AIM OF THE EXERCISE: Please repeat the records below exactly, from the first line through the line containing "namespace Sys2Proof.Tests", and nothing more.

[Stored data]
****************************************

-- ==== Sys2Proof/Tests/Slice0.lean ====
section
/-! SUPPORT. The model's own tests. Expected values come from spec/: the encodings of 30_encoding.md
R95 and the worked vectors of 95_test_vectors.md, named in each comment. The last part shows, for
every statement with hypotheses, states and operands that meet them. -/

namespace Sys2Proof.Tests

open Sys2Proof Sys2Proof.Machine

/-! ## Helpers -/

/-- Look at one thing in the next state of an outcome. -/
def look {α : Type} (f : State → α) : Host.Outcome State Fault Refusal → Option α
  | .next t => some (f t)
  | .fault _ => none
  | .refused _ => none

/-- The fault an outcome is. -/
def stop : Host.Outcome State Fault Refusal → Option Fault
  | .next _ => none
  | .fault f => some f
  | .refused _ => none

/-- The reset state under `AddrPolicy = Wrap12`. -/
def wrapped : State := State.resetWith { Config.defaultParams with addrPolicy := .wrap12 }

/-- One step that runs the word. -/
def ran (w : Nat) (s : State) : Host.Outcome State Fault Refusal := step (s.withFetchWord 16 w)

/-- Reset with bytes from an address up. -/
def poke (a : Nat) (bs : List Byte) (s : State) : State :=
  { s with mem := Memory.writeAll s.params s.mem a bs }

/-- Reset with two registers set. -/
def regs (x : Reg) (a : Byte) (y : Reg) (b : Byte) : State := (State.reset.setV x a).setV y b

/-- The columns of a row that are 1. -/
def lit (s : State) (y : Row) : List Nat :=
  ((List.finRange 64).filter fun x => s.disp.pixel y x).map Fin.val

/-! ## WellFormed: each check refuses an ill-formed term -/

theorem test_wf_jp_refuses : (Instr.jp 0x1000).wf = false := by decide
theorem test_wf_call_refuses : (Instr.call 0x1000).wf = false := by decide
theorem test_wf_ldI_refuses : (Instr.ldI 0xF000).wf = false := by decide
theorem test_wf_jpV0_refuses : (Instr.jpV0 0xFFFF).wf = false := by decide
theorem test_wf_drw_refuses : (Instr.drw 0 0 16).wf = false := by decide
theorem test_wf_bounds_accepted :
    (Instr.jp 0xFFF).wf = true ∧ (Instr.call 0xFFF).wf = true ∧ (Instr.ldI 0xFFF).wf = true ∧
    (Instr.jpV0 0xFFF).wf = true ∧ (Instr.drw 0xF 0xF 15).wf = true := by decide

/-! ## Decode: every constructor from a word written out from the opcode map (30_encoding.md R95) -/

theorem test_decode_family0 :
    decodeWord 0b0000000011100000 = .ok .cls ∧ decodeWord 0b0000000011101110 = .ok .ret ∧
    decodeWord 0x05E0 = .ok .cls ∧ decodeWord 0x0AEE = .ok .ret := by decide
theorem test_decode_address_forms :
    decodeWord 0b0001101010111100 = .ok (.jp 0xABC) ∧
    decodeWord 0b0010101010111100 = .ok (.call 0xABC) ∧
    decodeWord 0b1010000100100011 = .ok (.ldI 0x123) ∧
    decodeWord 0b1011001100000000 = .ok (.jpV0 0x300) := by decide
theorem test_decode_immediate_forms :
    decodeWord 0b0011000101000010 = .ok (.seImm 1 0x42) ∧
    decodeWord 0b0100000101000011 = .ok (.sneImm 1 0x43) ∧
    decodeWord 0b0110101001011100 = .ok (.ldImm 0xA 0x5C) ∧
    decodeWord 0b0111001111111111 = .ok (.addImm 3 0xFF) ∧
    decodeWord 0b1100000100001111 = .ok (.rnd 1 0x0F) := by decide
theorem test_decode_register_skips :
    decodeWord 0b0101000100100000 = .ok (.seReg 1 2) ∧
    decodeWord 0b1001000100100000 = .ok (.sneReg 1 2) ∧
    decodeWord 0x5121 = .ok (.seReg 1 2) ∧ decodeWord 0x912F = .ok (.sneReg 1 2) := by decide
theorem test_decode_family8 :
    decodeWord 0b1000000100100000 = .ok (.ldReg 1 2) ∧
    decodeWord 0b1000000100100001 = .ok (.orReg 1 2) ∧
    decodeWord 0b1000000100100010 = .ok (.andReg 1 2) ∧
    decodeWord 0b1000000100100011 = .ok (.xorReg 1 2) ∧
    decodeWord 0b1000101010110100 = .ok (.addReg 0xA 0xB) ∧
    decodeWord 0b1000110010110101 = .ok (.subReg 0xC 0xB) ∧
    decodeWord 0b1000000100100110 = .ok (.shr 1 2) ∧
    decodeWord 0b1000000100100111 = .ok (.subn 1 2) ∧
    decodeWord 0b1000110011001110 = .ok (.shl 0xC 0xC) := by decide
theorem test_decode_draw : decodeWord 0b1101000100100011 = .ok (.drw 1 2 3) := by decide
theorem test_decode_familyE :
    decodeWord 0b1110000110011110 = .ok (.skp 1) ∧
    decodeWord 0b1110000110100001 = .ok (.sknp 1) := by decide
theorem test_decode_familyF :
    decodeWord 0b1111000100000111 = .ok (.ldVxDt 1) ∧
    decodeWord 0b1111001000001010 = .ok (.ldVxK 2) ∧
    decodeWord 0b1111101000010101 = .ok (.ldDtVx 0xA) ∧
    decodeWord 0b1111001100011000 = .ok (.ldStVx 3) ∧
    decodeWord 0b1111001000011110 = .ok (.addI 2) ∧
    decodeWord 0b1111000000101001 = .ok (.ldF 0) ∧
    decodeWord 0b1111000000110011 = .ok (.ldB 0) ∧
    decodeWord 0b1111111101010101 = .ok (.storeRegs 0xF) ∧
    decodeWord 0b1111001001100101 = .ok (.loadRegs 2) := by decide
/-- The invalid words of 95_test_vectors.md X-1 to X-9. -/
theorem test_decode_invalid :
    decodeWord 0x0000 = .error (.invalidOpcode 0x0000) ∧
    decodeWord 0x0123 = .error (.invalidOpcode 0x0123) ∧
    decodeWord 0x8128 = .error (.invalidOpcode 0x8128) ∧
    decodeWord 0x800F = .error (.invalidOpcode 0x800F) ∧
    decodeWord 0xE000 = .error (.invalidOpcode 0xE000) ∧
    decodeWord 0xE19F = .error (.invalidOpcode 0xE19F) ∧
    decodeWord 0xF000 = .error (.invalidOpcode 0xF000) ∧
    decodeWord 0xF0FF = .error (.invalidOpcode 0xF0FF) ∧
    decodeWord 0xFFFF = .error (.invalidOpcode 0xFFFF) := by decide
/-- No word matches two rows of the opcode map (30_encoding.md R106). -/
theorem test_rows_disjoint :
    (opcodeTable.map fun r => (r.1.toNat, r.2.toNat)).Pairwise
      (fun a b => a.2 &&& b.1 ≠ b.2 &&& a.1) := by decide
theorem test_decode_truncated : decode [0x12] = .error .truncated := by decide
theorem test_decodeTableWord : decodeTableWord 16 0x8AB4 = some (.addReg 0xA 0xB) ∧
    decodeTableWord 16 0x8AB8 = none := by decide

/-! ## One step per instruction (95_test_vectors.md part 2) -/

/-- D-1: P-00E0. -/
theorem test_cls : look (fun t => (t.disp, t.dirty, t.pc))
    (ran 0x00E0 { State.reset with
      disp := Vector.replicate 32 (Vector.replicate 64 true), dirty := false }) =
    some (Vector.replicate 32 (Vector.replicate 64 false), true, 0x202) := by decide
/-- C-1. -/
theorem test_ret : look (fun t => (t.sp, t.pc, t.stack[0]))
    (ran 0x00EE { State.reset with sp := 1, stack := State.reset.stack.set 0 0x204 }) =
    some (0, 0x206, 0x204) := by decide
/-- C-2. -/
theorem test_ret_underflow :
    stop (ran 0x00EE State.reset) = some .stackUnderflow := by decide
/-- C-3. -/
theorem test_jp : look (·.pc) (ran 0x1ABC State.reset) = some 0xABC := by decide
/-- C-7. -/
theorem test_call : look (fun t => (t.sp, t.pc, t.stack[15]))
    (ran 0x2ABC { State.reset with sp := 15 }) = some (16, 0xABC, 0x200) := by decide
/-- C-6. -/
theorem test_call_overflow :
    stop (ran 0x2ABC { State.reset with sp := 16 }) = some .stackOverflow := by decide
/-- C-8, C-9. -/
theorem test_seImm : look (·.pc) (ran 0x3142 (State.reset.setV 1 0x42)) = some 0x204 ∧
    look (·.pc) (ran 0x3143 (State.reset.setV 1 0x42)) = some 0x202 := by decide
/-- C-10, C-11. -/
theorem test_sneImm : look (·.pc) (ran 0x4142 (State.reset.setV 1 0x42)) = some 0x202 ∧
    look (·.pc) (ran 0x4143 (State.reset.setV 1 0x42)) = some 0x204 := by decide
/-- C-12, C-13. -/
theorem test_seReg : look (·.pc) (ran 0x5120 (regs 1 9 2 9)) = some 0x204 ∧
    look (·.pc) (ran 0x5120 (regs 1 9 2 0xA)) = some 0x202 := by decide
/-- C-14, C-15. -/
theorem test_sneReg : look (·.pc) (ran 0x9120 (regs 1 9 2 9)) = some 0x202 ∧
    look (·.pc) (ran 0x9120 (regs 1 9 2 0xA)) = some 0x204 := by decide
/-- A-1. -/
theorem test_ldImm : look (fun t => (t.getV 0xA, t.pc)) (ran 0x6A5C State.reset) =
    some (0x5C, 0x202) := by decide
/-- A-3. -/
theorem test_addImm : look (fun t => (t.getV 1, t.getV 0xF)) (ran 0x7101 (regs 1 0xFF 0xF 0x77)) =
    some (0x00, 0x77) := by decide
/-- A-4. -/
theorem test_addImm_to_VF : look (·.getV 0xF) (ran 0x7F01 (State.reset.setV 0xF 0xFF)) =
    some 0x00 := by decide
/-- A-5. -/
theorem test_ldReg : look (·.getV 1) (ran 0x8120 (State.reset.setV 2 0x5A)) = some 0x5A := by decide
/-- A-6. -/
theorem test_orReg : look (fun t => (t.getV 1, t.getV 0xF))
    (ran 0x8121 ((regs 1 0x0F 2 0xF0).setV 0xF 0x77)) = some (0xFF, 0x77) := by decide
/-- A-7. -/
theorem test_andReg : look (fun t => (t.getV 1, t.getV 0xF))
    (ran 0x8122 ((regs 1 0x0F 2 0xF0).setV 0xF 0x77)) = some (0x00, 0x77) := by decide
/-- A-8. -/
theorem test_xorReg : look (fun t => (t.getV 1, t.getV 0xF))
    (ran 0x8123 ((regs 1 0xFF 2 0x0F).setV 0xF 0x77)) = some (0xF0, 0x77) := by decide
/-- A-10. -/
theorem test_addReg_carry : look (fun t => (t.getV 1, t.getV 0xF)) (ran 0x8124 (regs 1 0xFF 2 0x01)) =
    some (0x00, 1) := by decide
/-- A-12. -/
theorem test_addReg_to_VF : look (·.getV 0xF) (ran 0x8F14 (regs 0xF 0x80 1 0x90)) =
    some 0x10 := by decide
/-- A-15. -/
theorem test_subReg_borrow : look (fun t => (t.getV 1, t.getV 0xF)) (ran 0x8125 (regs 1 0x03 2 0x05)) =
    some (0xFE, 0) := by decide
/-- A-16. -/
theorem test_subReg_equal : look (fun t => (t.getV 1, t.getV 0xF)) (ran 0x8125 (regs 1 0x44 2 0x44)) =
    some (0x00, 1) := by decide
/-- A-19. -/
theorem test_shr : look (fun t => (t.getV 1, t.getV 0xF, t.getV 2)) (ran 0x8126 (regs 1 0x05 2 0xAA)) =
    some (0x02, 1, 0xAA) := by decide
/-- A-21. -/
theorem test_shr_to_VF : look (·.getV 0xF) (ran 0x8F06 (State.reset.setV 0xF 0x06)) =
    some 0x03 := by decide
/-- A-22. -/
theorem test_subn : look (fun t => (t.getV 1, t.getV 0xF)) (ran 0x8127 (regs 1 0x03 2 0x05)) =
    some (0x02, 1) := by decide
/-- A-23. -/
theorem test_subn_borrow : look (fun t => (t.getV 1, t.getV 0xF)) (ran 0x8127 (regs 1 0x05 2 0x03)) =
    some (0xFE, 0) := by decide
/-- A-26. -/
theorem test_shl : look (fun t => (t.getV 1, t.getV 0xF)) (ran 0x810E (State.reset.setV 1 0x81)) =
    some (0x02, 1) := by decide
/-- A-28. -/
theorem test_shl_to_VF : look (·.getV 0xF) (ran 0x8F0E (State.reset.setV 0xF 0x81)) =
    some 0x02 := by decide
/-- M-1. -/
theorem test_ldI : look (fun t => (t.I, t.pc)) (ran 0xA123 State.reset) = some (0x123, 0x202) := by
  decide
/-- C-17. -/
theorem test_jpV0 : look (·.pc) (ran 0xBFFF (State.reset.setV 0 0xFF)) = some 0x10FE := by decide
/-- A-30, and one draw counted. -/
theorem test_rnd : look (fun t => (t.draws, t.pc)) (ran 0xC100 State.reset) = some (1, 0x202) ∧
    ∀ b : Byte, b &&& 0x00 = 0x00 := by decide
/-- D-4: the columns wrap, and row 32 is row 0. -/
theorem test_drw_wraps : look (fun t => (lit t 30, lit t 31, lit t 0, t.getV 0xF, t.dirty))
    (ran 0xD013 { poke 0x300 [0xFF, 0x81, 0xFF] (regs 0 0x3C 1 0x1E) with
      I := 0x300, dirty := false }) =
    some ([0, 1, 2, 3, 60, 61, 62, 63], [3, 60], [0, 1, 2, 3, 60, 61, 62, 63], 0, true) := by decide
/-- D-8, its third step: a partial overlap sets VF. -/
theorem test_drw_collides : look (fun t => (lit t 0, t.getV 0xF))
    (ran 0xD011 { poke 0x301 [0x60] State.reset with
      I := 0x301, disp := (Display.blank.setPixel 0 0 true).setPixel 0 1 true }) =
    some ([0, 2], 1) := by decide
/-- K-1, K-2. -/
theorem test_skp : look (·.pc) (ran 0xE19E ((State.reset.setV 1 5).hostSetKey 5 true)) = some 0x204 ∧
    look (·.pc) (ran 0xE19E (State.reset.setV 1 5)) = some 0x202 := by decide
/-- K-5. -/
theorem test_skp_no_key :
    stop (ran 0xE19E (State.reset.setV 1 0x10)) = some .keyIndexOutOfRange := by
  decide
/-- K-3, K-4. -/
theorem test_sknp : look (·.pc) (ran 0xE1A1 ((State.reset.setV 1 5).hostSetKey 5 true)) = some 0x202 ∧
    look (·.pc) (ran 0xE1A1 (State.reset.setV 1 5)) = some 0x204 := by decide
/-- K-6. -/
theorem test_sknp_no_key :
    stop (ran 0xE1A1 (State.reset.setV 1 0xFF)) = some .keyIndexOutOfRange := by
  decide
/-- T-1. -/
theorem test_ldVxDt : look (fun t => (t.getV 0, t.dt)) (ran 0xF007 (State.reset.setDt 5)) =
    some (5, 4) := by decide
/-- K-7. -/
theorem test_ldVxK_waits : look (fun t => (t.pc, t.getV 5, t.dt)) (ran 0xF50A (State.reset.setDt 3)) =
    some (0x200, 0, 2) := by decide
/-- K-8: the pressed key's index, whatever the free number is. -/
theorem test_ldVxK_takes :
    exec (.ldVxK 5) (State.reset.hostSetKey 0xB true) =
      .next (((State.reset.hostSetKey 0xB true).drawn.setV 5 0x0B).advance) := by
  rw [execLdVxK_takes (k := 0xB) (ks := []) (by decide)]
  simp [pickKey, Nat.mod_one]
  rfl
/-- T-3. -/
theorem test_ldDtVx : look (·.dt) (ran 0xF015 (State.reset.setV 0 0x3C)) = some 0x3B := by decide
/-- T-5, T-7. -/
theorem test_ldStVx : look (fun t => (t.st, t.tone)) (ran 0xF018 (State.reset.setV 0 0x01)) =
      some (0, true) ∧
    look (fun t => (t.st, t.tone)) (ran 0xF018 (State.reset.setV 0 0x05)) = some (4, false) := by decide
/-- M-2. -/
theorem test_addI : look (fun t => (t.I, t.getV 0xF))
    (ran 0xF21E { regs 2 0x10 0xF 0x77 with I := 0x300 }) = some (0x310, 0x77) := by decide
/-- M-3, M-6. -/
theorem test_addI_wraps : look (·.I) (ran 0xF01E { State.reset.setV 0 1 with I := 0xFFF }) =
      some 0x1000 ∧
    look (·.I) (ran 0xF01E { State.reset.setV 0 1 with I := 0xFFFF }) = some 0x0000 := by decide
/-- M-7, M-9. -/
theorem test_ldF : look (·.I) (ran 0xF029 (State.reset.setV 0 0x0A)) = some 0x032 ∧
    look (·.I) (ran 0xF029 (State.reset.setV 0 0xFF)) = some 0x4FB := by decide
/-- M-10. -/
theorem test_ldB : look (fun t => (t.memByte 0x300, t.memByte 0x301, t.memByte 0x302, t.I))
    (ran 0xF033 { State.reset.setV 0 0x9D with I := 0x300 }) = some (1, 5, 7, 0x300) := by decide
/-- M-14: under `Wrap12` the third digit lands over the font. -/
theorem test_ldB_wraps : look (fun t => (t.memByte 0xFFE, t.memByte 0xFFF, t.memByte 0x000))
    (ran 0xF033 { wrapped.setV 0 0x7B with I := 0xFFE }) = some (1, 2, 3) := by decide
/-- M-16: the last byte of memory is written. -/
theorem test_storeRegs : look (fun t => (t.memByte 0xFF0, t.memByte 0xFF1, t.memByte 0xFFF, t.I))
    (ran 0xFF55 { (regs 1 0x11 0xF 0xFF) with I := 0xFF0 }) = some (0x00, 0x11, 0xFF, 0xFF0) := by decide
/-- M-17. -/
theorem test_storeRegs_outside :
    stop (ran 0xFF55 { State.reset with I := 0xFF1 }) = some .addressOutOfRange := by decide
/-- M-20. -/
theorem test_loadRegs : look (fun t => (t.getV 0, t.getV 1, t.getV 2, t.getV 3, t.I))
    (ran 0xF265 { poke 0x300 [0xA0, 0xA1, 0xA2, 0xA3] (State.reset.setV 3 0x77) with I := 0x300 }) =
    some (0xA0, 0xA1, 0xA2, 0x77, 0x300) := by decide
/-- M-19: VF is loaded too. -/
theorem test_loadRegs_VF : look (·.getV 0xF)
    (ran 0xFF65 { poke 0x30F [0xAF] State.reset with I := 0x300 }) = some 0xAF := by decide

****************************************

SOLUTION TO THIS PROBLEM:
-- ==== Sys2Proof/Tests/Slice0.lean ====
section
/-! SUPPORT. The model's own tests. Expected values come from spec/: the encodings of 30_encoding.md
R95 and the worked vectors of 95_test_vectors.md, named in each comment. The last part shows, for
every statement with hypotheses, states and operands that meet them. -/

namespace Sys2Proof.Tests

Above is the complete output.